- Available records
☆ ☆ ☆ ☆

-- ==== Sys2Proof/Laws/Posted.lean ====
section
/-!
SUPPORT. Sys2Proof/Laws/Posted.lean: event records: who posts one, and that it stays posted until P2 takes it.
-/
namespace Sys2Proof.Machine

theorem posted_mono {l : List Part} {s t : Dev} (h : Only l s t) (hl : Part.posts ∉ l) {p c a : Nat} (k : posted s p c a) :
    posted t p c a := by
  obtain ⟨r, hr, e⟩ := k
  exact ⟨r, h .posts hl p r hr, e⟩

theorem post_posted (s : Dev) (p c a : Nat) : posted (post s p c a) p c a := by
  unfold posted post
  exact ⟨_, by rw [Tbl.get_set_same]; exact List.mem_append_right _ (List.mem_singleton.mpr rfl), rfl, rfl⟩

theorem note_posted (s : Dev) (p c a : Nat) : posted (note s p c a) p c a := by
  unfold note
  dsimp only
  split
  · exact post_posted s p c a
  · exact post_posted s p c a

theorem raise_posted (s : Dev) (p c a sc : Nat) (h : inForceB s c sc = false) : posted (raise s p c a sc) p c a := by
  unfold raise
  rw [if_neg (by simp [h])]
  dsimp only
  split
  · exact post_posted s p c a
  · exact post_posted s p c a

theorem clearCond_posted (s : Dev) (p c sc str : Nat) (h : inForceB s c sc = true) (hc : 1 ≤ Ev.cls c ∧ Ev.cls c ≤ 3) :
    posted (clearCond s p c sc str) p Ev.CONDITION_CLEARED (c + str * 0x10000) := by
  unfold clearCond
  rw [if_pos h]
  dsimp only
  rw [if_pos hc]
  exact post_posted _ _ _ _

/-- An event in force just raised. -/
theorem raise_inForce (s : Dev) (p c a sc : Nat) (hc : Ev.cls c ≠ 0) : inForceB (raise s p c a sc) c sc = true := by
  unfold raise
  split
  · assumption
  · simp [inForceB]

end Sys2Proof.Machine
end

☆ ☆ ☆ ☆

- Task details
Every line from the start of the material above through the line that contains "namespace Sys2Proof.Machine" must be written out exactly, with both ends included.

- Finished task
-- ==== Sys2Proof/Laws/Posted.lean ====
section
/-!
SUPPORT. Sys2Proof/Laws/Posted.lean: event records: who posts one, and that it stays posted until P2 takes it.
-/
namespace Sys2Proof.Machine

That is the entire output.